## Data records
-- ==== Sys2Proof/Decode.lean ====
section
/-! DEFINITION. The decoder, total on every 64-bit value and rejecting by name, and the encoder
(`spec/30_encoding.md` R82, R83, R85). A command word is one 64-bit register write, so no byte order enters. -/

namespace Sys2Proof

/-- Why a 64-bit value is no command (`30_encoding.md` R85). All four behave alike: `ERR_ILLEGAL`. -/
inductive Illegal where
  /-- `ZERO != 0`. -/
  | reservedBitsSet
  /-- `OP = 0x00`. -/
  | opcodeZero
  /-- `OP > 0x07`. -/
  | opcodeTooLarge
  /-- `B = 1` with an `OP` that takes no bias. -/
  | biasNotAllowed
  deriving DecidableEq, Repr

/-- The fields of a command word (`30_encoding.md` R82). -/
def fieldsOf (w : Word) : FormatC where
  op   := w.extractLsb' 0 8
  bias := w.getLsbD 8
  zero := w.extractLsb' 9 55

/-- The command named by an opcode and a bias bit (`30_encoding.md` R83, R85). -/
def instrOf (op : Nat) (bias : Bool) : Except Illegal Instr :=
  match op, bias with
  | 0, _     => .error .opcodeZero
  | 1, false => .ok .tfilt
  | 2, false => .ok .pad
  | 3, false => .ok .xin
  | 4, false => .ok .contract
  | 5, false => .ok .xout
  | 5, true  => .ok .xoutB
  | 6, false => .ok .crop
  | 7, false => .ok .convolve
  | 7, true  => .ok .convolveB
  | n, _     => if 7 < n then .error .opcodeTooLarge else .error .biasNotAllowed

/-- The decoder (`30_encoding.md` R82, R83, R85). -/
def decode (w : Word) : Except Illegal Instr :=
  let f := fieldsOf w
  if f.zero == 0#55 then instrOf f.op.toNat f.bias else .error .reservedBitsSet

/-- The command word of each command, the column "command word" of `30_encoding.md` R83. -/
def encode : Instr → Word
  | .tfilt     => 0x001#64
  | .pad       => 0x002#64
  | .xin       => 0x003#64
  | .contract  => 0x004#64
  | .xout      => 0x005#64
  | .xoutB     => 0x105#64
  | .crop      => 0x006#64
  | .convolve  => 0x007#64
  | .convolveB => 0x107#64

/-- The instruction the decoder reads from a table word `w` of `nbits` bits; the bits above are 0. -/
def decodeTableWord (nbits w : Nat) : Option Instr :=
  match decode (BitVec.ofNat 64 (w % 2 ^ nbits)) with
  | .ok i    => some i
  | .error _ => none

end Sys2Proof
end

## Exercise objective
Once you have read the data, copy all of it out exactly.

## Answer
-- ==== Sys2Proof/Decode.lean ====
section
/-! DEFINITION. The decoder, total on every 64-bit value and rejecting by name, and the encoder
(`spec/30_encoding.md` R82, R83, R85). A command word is one 64-bit register write, so no byte order enters. -/

namespace Sys2Proof

/-- Why a 64-bit value is no command (`30_encoding.md` R85). All four behave alike: `ERR_ILLEGAL`. -/
inductive Illegal where
  /-- `ZERO != 0`. -/
  | reservedBitsSet
  /-- `OP = 0x00`. -/
  | opcodeZero
  /-- `OP > 0x07`. -/
  | opcodeTooLarge
  /-- `B = 1` with an `OP` that takes no bias. -/
  | biasNotAllowed
  deriving DecidableEq, Repr

/-- The fields of a command word (`30_encoding.md` R82). -/
def fieldsOf (w : Word) : FormatC where
  op   := w.extractLsb' 0 8
  bias := w.getLsbD 8
  zero := w.extractLsb' 9 55

/-- The command named by an opcode and a bias bit (`30_encoding.md` R83, R85). -/
def instrOf (op : Nat) (bias : Bool) : Except Illegal Instr :=
  match op, bias with
  | 0, _     => .error .opcodeZero
  | 1, false => .ok .tfilt
  | 2, false => .ok .pad
  | 3, false => .ok .xin
  | 4, false => .ok .contract
  | 5, false => .ok .xout
  | 5, true  => .ok .xoutB
  | 6, false => .ok .crop
  | 7, false => .ok .convolve
  | 7, true  => .ok .convolveB
  | n, _     => if 7 < n then .error .opcodeTooLarge else .error .biasNotAllowed

/-- The decoder (`30_encoding.md` R82, R83, R85). -/
def decode (w : Word) : Except Illegal Instr :=
  let f := fieldsOf w
  if f.zero == 0#55 then instrOf f.op.toNat f.bias else .error .reservedBitsSet

/-- The command word of each command, the column "command word" of `30_encoding.md` R83. -/
def encode : Instr → Word
  | .tfilt     => 0x001#64
  | .pad       => 0x002#64
  | .xin       => 0x003#64
  | .contract  => 0x004#64
  | .xout      => 0x005#64
  | .xoutB     => 0x105#64
  | .crop      => 0x006#64
  | .convolve  => 0x007#64
  | .convolveB => 0x107#64

/-- The instruction the decoder reads from a table word `w` of `nbits` bits; the bits above are 0. -/
def decodeTableWord (nbits w : Nat) : Option Instr :=
  match decode (BitVec.ofNat 64 (w % 2 ^ nbits)) with
  | .ok i    => some i
  | .error _ => none

end Sys2Proof
end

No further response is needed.